# Assigned task:
In the entries below, find the line with "let t := after .frameCreate s" and print exactly every line from there up to and including the line with "5 ≤ u.dstCap.toNat", with no other lines.
+-------+
/-- The clauses after HUNT, on the packet of one byte cut short or changed: START at 0, LENGTH 1, 72 bits. -/
theorem witness_FrameParseResult_body :
    let b := packet 0 0 [0x48]
    IsFirstStart b 0 ∧ (b.take 39).length < 0 + 40 ∧ 0 + 40 ≤ (b.take 40).length
      ∧ valMSB (slice b 24 16) = 1 ∧ (0x0000 : BitVec 16).toNat < 1 ∧ 1 ≤ (0x0001 : BitVec 16).toNat
      ∧ (b.take 71).length < 0 + 64 + 8 * 1 ∧ 0 + 64 + 8 * 1 ≤ b.length
      ∧ valMSB (slice b 48 16) = (crc16 [0x48]).toNat ∧ valMSB (slice b 64 8) = 0
      ∧ valMSB (slice (packet 0 0 [0x49]) 48 16) ≠ (crc16 [0x48]).toNat
      ∧ valMSB (slice (b.set 71 true) 64 8) ≠ 0 := by
  refine ⟨(huntStart_eq_some_iff _ _).1 (by decide +kernel), ?_⟩
  decide +kernel

/-- A stream of those bits in buffer RAM. -/
theorem witness_FrameParseResult_stream : SrcBitsAre (busyWith 72 [0xFF, 0, 0, 0, 1, 0x48, 0x86, 0xAB, 0]) 72
    (bytesBits [0xFF, 0, 0, 0, 1, 0x48, 0x86, 0xAB, 0]) := by decide +kernel

theorem witness_FrameRoundTrip :
    let s : State := { busyWith 5 [0x48, 0x45, 0x4C, 0x4C, 0x4F] with arg0 := 1 }
    let t := after .frameCreate s
    let u := chained t t.res0
    SrcBytesAre s s.srcLen.toNat [0x48, 0x45, 0x4C, 0x4C, 0x4F] ∧ exec .frameCreate s = .next t ∧ t.rc = .success
      ∧ u.mem = t.mem ∧ u.srcAddr = s.dstAddr ∧ u.srcLen = t.res0 ∧ 5 ≤ u.maxLen.toNat ∧ 5 ≤ u.dstCap.toNat
      ∧ SrcFits u (5 + 8) ∧ DstFits u ∧ RangesApart u (5 + 8) :=
  ⟨by decide, exec_after _ _, by decide +kernel, rfl, rfl, rfl, by decide +kernel⟩

theorem witness_ChunkResult : (0x00000100 : Word).extractLsb' 8 24 ≠ 0 ∧ (edge 0 0 0 0).arg0.extractLsb' 8 24 = 0
    ∧ (edge 0 0 0 0).cfgChunk ≠ 0 ∧ ({ edge 0 0 0 0 with cfgChunk := 0 } : State).cfgChunk = 0
    ∧ (recordsBytes (chunksOf 2 1 [0x41, 0x42, 0x43, 0x44, 0x45])).length = 53 := by decide

/-- Fifteen bytes are no whole record; sixteen can be one; an empty list and a list with a record missing are incomplete. -/
theorem witness_ReassembleResult :
    (¬ ∃ rs : List (ChunkRecord × Byte × Byte × Byte), (∀ r ∈ rs, RecordFits r)
        ∧ List.replicate 15 (0 : Byte) = rs.flatMap receivedRecord)
      ∧ (let rs : List (ChunkRecord × Byte × Byte × Byte) := [(⟨0, 1, 5, []⟩, 1, 2, 3)]
        (∀ r ∈ rs, RecordFits r) ∧ (rs.flatMap receivedRecord).length = 16 ∧ rs.Perm rs ∧ (∀ r ∈ rs, r.1.total = rs.length)
          ∧ rs.map (fun r => r.1.seq) = List.range rs.length)
      ∧ ¬ ∀ r ∈ ([(⟨0, 2, 5, []⟩, 0, 0, 0)] : List (ChunkRecord × Byte × Byte × Byte)), r.1.total = 1 := by
  refine ⟨?_, ⟨by unfold RecordFits; decide, by decide, List.Perm.refl _, by decide, by decide⟩, by decide⟩
  rintro ⟨rs, -, h⟩
  have hl := congrArg List.length h
  cases rs with
  | nil => simp at hl
  | cons r rs => simp [receivedRecord] at hl; omega

theorem witness_ChunkRoundTripAndIncompleteness :
    let s : State := { busyWith 3 [0x41, 0x42, 0x43] with arg0 := 1, cfgChunk := 2 }
    let t := after .chunk s
    let u := chained t t.res1
    (SrcBytesAre s s.srcLen.toNat [0x41, 0x42, 0x43] ∧ exec .chunk s = .next t ∧ t.rc = .success ∧ u.mem = t.mem
        ∧ u.srcAddr = s.dstAddr ∧ u.srcLen = t.res1 ∧ 3 ≤ u.dstCap.toNat ∧ SrcFits u t.res1.toNat ∧ DstFits u
        ∧ RangesApart u t.res1.toNat)
      ∧ (let v := busyWith 17 [0, 0, 0, 1, 0, 0, 0, 2, 0, 0, 0, 1, 1, 0, 0, 0, 0x43]
        0 < 2 ∧ 0 < chunkCount 3 2 ∧ SrcBytesAre v v.srcLen.toNat (recordsBytes ((chunksOf 2 1 [0x41, 0x42, 0x43]).eraseIdx 0))
          ∧ SrcFits v v.srcLen.toNat ∧ DstFits v ∧ RangesApart v v.srcLen.toNat) :=
  ⟨⟨by decide, exec_after _ _, by decide +kernel, rfl, rfl, rfl, by decide +kernel⟩, by decide +kernel⟩

theorem witness_LzSearchFindsTheFarthestLongestMatch :
    2 < ([0x41, 0x41, 0x41, 0x41] : List Byte).length ∧ bestMatch [0x41, 0x41, 0x41, 0x41] 2 = (2, 2)
      ∧ bestMatch [0x41, 0x42] 1 = (0, 0)
      ∧ (0 < 2 ∧ 2 ≤ 0 + 4095) ∧ AgreesFor [0x41, 0x41, 0x41, 0x41] 2 0 2 := by
  refine ⟨by decide, by decide, by decide, by decide, ?_⟩
  unfold AgreesFor
  decide

/-- The eight shifts of the byte 0x80 into a fresh register, and one clause of each kind of shift. -/
theorem witness_Crc16Result : 2 ^ 15 ≤ (0xFFFF : BitVec 16).toNat ∧ ¬ 2 ^ 15 ≤ (0x7FFF : BitVec 16).toNat
    ∧ ∃ c : Nat → BitVec 16, c 0 = crc16 [] ^^^ BitVec.ofNat 16 ((0x80 : Byte).toNat * 2 ^ 8)
      ∧ ∀ k, k < 8 → c (k + 1) = if 2 ^ 15 ≤ (c k).toNat then BitVec.ofNat 16 ((c k).toNat * 2 % 2 ^ 16) ^^^ 0x1021
        else BitVec.ofNat 16 ((c k).toNat * 2 % 2 ^ 16) :=
  ⟨by decide, by decide, fun k => crcShifts k 0x7FFF, by decide, by decide⟩

theorem witness_LzDecompressResult : lzReplay [false] = .malformed 0 ∧ lzReplay [] = .done [] 0
    ∧ lzReplay (lzSer [.literal 0x41]) = .done [0x41] 1 ∧ SrcBitsAre (busyWith 1 [0]) 1 [false] := by decide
+-------+
# Solution to this problem:
    let t := after .frameCreate s
    let u := chained t t.res0
    SrcBytesAre s s.srcLen.toNat [0x48, 0x45, 0x4C, 0x4C, 0x4F] ∧ exec .frameCreate s = .next t ∧ t.rc = .success
      ∧ u.mem = t.mem ∧ u.srcAddr = s.dstAddr ∧ u.srcLen = t.res0 ∧ 5 ≤ u.maxLen.toNat ∧ 5 ≤ u.dstCap.toNat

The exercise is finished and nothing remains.